Set Up Authentication
You can register your authentication tools and set your preferred authentication tool.
To set up authentication, follow these steps:
Click on Personal Profile > Authentication settings in the top right corner of the screen.
Click the + Add New button to add your desired authentication tool.
Click the Delete button to delete the authentication tool you no longer want to use.
Click the Star (☆) icon to set your preferred authentication method.
In the authentication settings, you can change your password by going through the self-verification authentication process.
Check Login History
You can check your login history/environment.
To view your login history/environment, follow these steps:
Click on Personal Profile > Login History/Environment in the top right corner of the screen.
In the Login History tab, you can view information such as login time, location, country, city, IP address, OS type, browser type, detection, and results.
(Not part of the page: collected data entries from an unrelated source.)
-- ==== Sys2Proof/Machine/Ops.lean ====
section
/-! DEFINITION. The named operations that the meanings share: reading and changing each kind of
record, retirement and purges (R5, R22), the states of records and their time events (R2 to R4), the
fetch start (R38, R39), the entry actions of presence and lock (R159, R130), the suppression trigger
(R143), what the part does with a command, and how the management port takes a frame (R165). -/

namespace Sys2Proof.Machine

/-! ### Records, cache slots, targets, stations, slots -/

/-- Source record r. -/
def getRecord (r : RecordNo) (s : State) : SourceRecord := tget s.table.records r

/-- Source record r replaced. -/
def setRecord (r : RecordNo) (v : SourceRecord) (s : State) : State :=
  { s with table := { s.table with records := tset s.table.records r v } }

/-- A slot's live count (R1). -/
def getLive (slot : Slot) (s : State) : Nat := tget s.table.liveCount slot

/-- A slot's live count changed. -/
def modLive (slot : Slot) (f : Nat → Nat) (s : State) : State :=
  { s with table := { s.table with liveCount := tmod s.table.liveCount slot f } }

/-- A record is live in PENDING, RUNNING and TAIL (R1). -/
def isLive (v : SourceRecord) : Bool := decide (v.state ≠ .free)

/-- The live records, ascending. -/
def liveRecords (s : State) : List RecordNo := indicesWhere s.table.records isLive

/-- The live records of a slot, ascending. -/
def liveOfSlot (slot : Slot) (s : State) : List RecordNo :=
  indicesWhere s.table.records fun v => isLive v && decide (v.slot = slot)

/-- How many live records name a profile. -/
def liveNaming (id : ProfileId) (s : State) : Nat :=
  (indicesWhere s.table.records fun v => isLive v && decide (v.profile = id)).length

/-- A cache slot is FILLED with this id (R33). -/
def CacheSlot.filledWith (id : ProfileId) : CacheSlot → Bool
  | .filled i _ _ => decide (i = id)
  | _ => false

/-- A FILLED slot's reference count changed if it holds this id. -/
def CacheSlot.mapCount (id : ProfileId) (f : Nat → Nat) : CacheSlot → CacheSlot
  | .filled i p n => .filled i p (if i = id then f n else n)
  | c => c

/-- The reference count of a profile, changed if the profile is FILLED (R35). -/
def modCount (id : ProfileId) (f : Nat → Nat) (s : State) : State :=
  { s with cache := { s.cache with slots := s.cache.slots.map (CacheSlot.mapCount id f) } }

/-- A cache slot replaced. -/
def setCacheSlot (c : CacheNo) (v : CacheSlot) (s : State) : State :=
  { s with cache := { s.cache with slots := tset s.cache.slots c v } }

/-- The adaptation record of a target. -/
def getAdapt (t : Target) (s : State) : AdaptRecord := tget s.adaptation.records t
In the Login Environment tab, you can view detailed information if you have registered login environments, and delete them if you no longer use them.
If you are using the SingleID ADM (Anomaly Detection Management) feature,
the detection items will be displayed as Normal or Detected. These items are login histories where authentication anomalies were detected.
Log Out
Click on the photo icon in the top right corner of the screen and click Log Out.
The Log Out button will log you out of all applications you visited through SingleID, and if PC SSO Agent is set up for integrated logout, it will also log you out of associated browsers.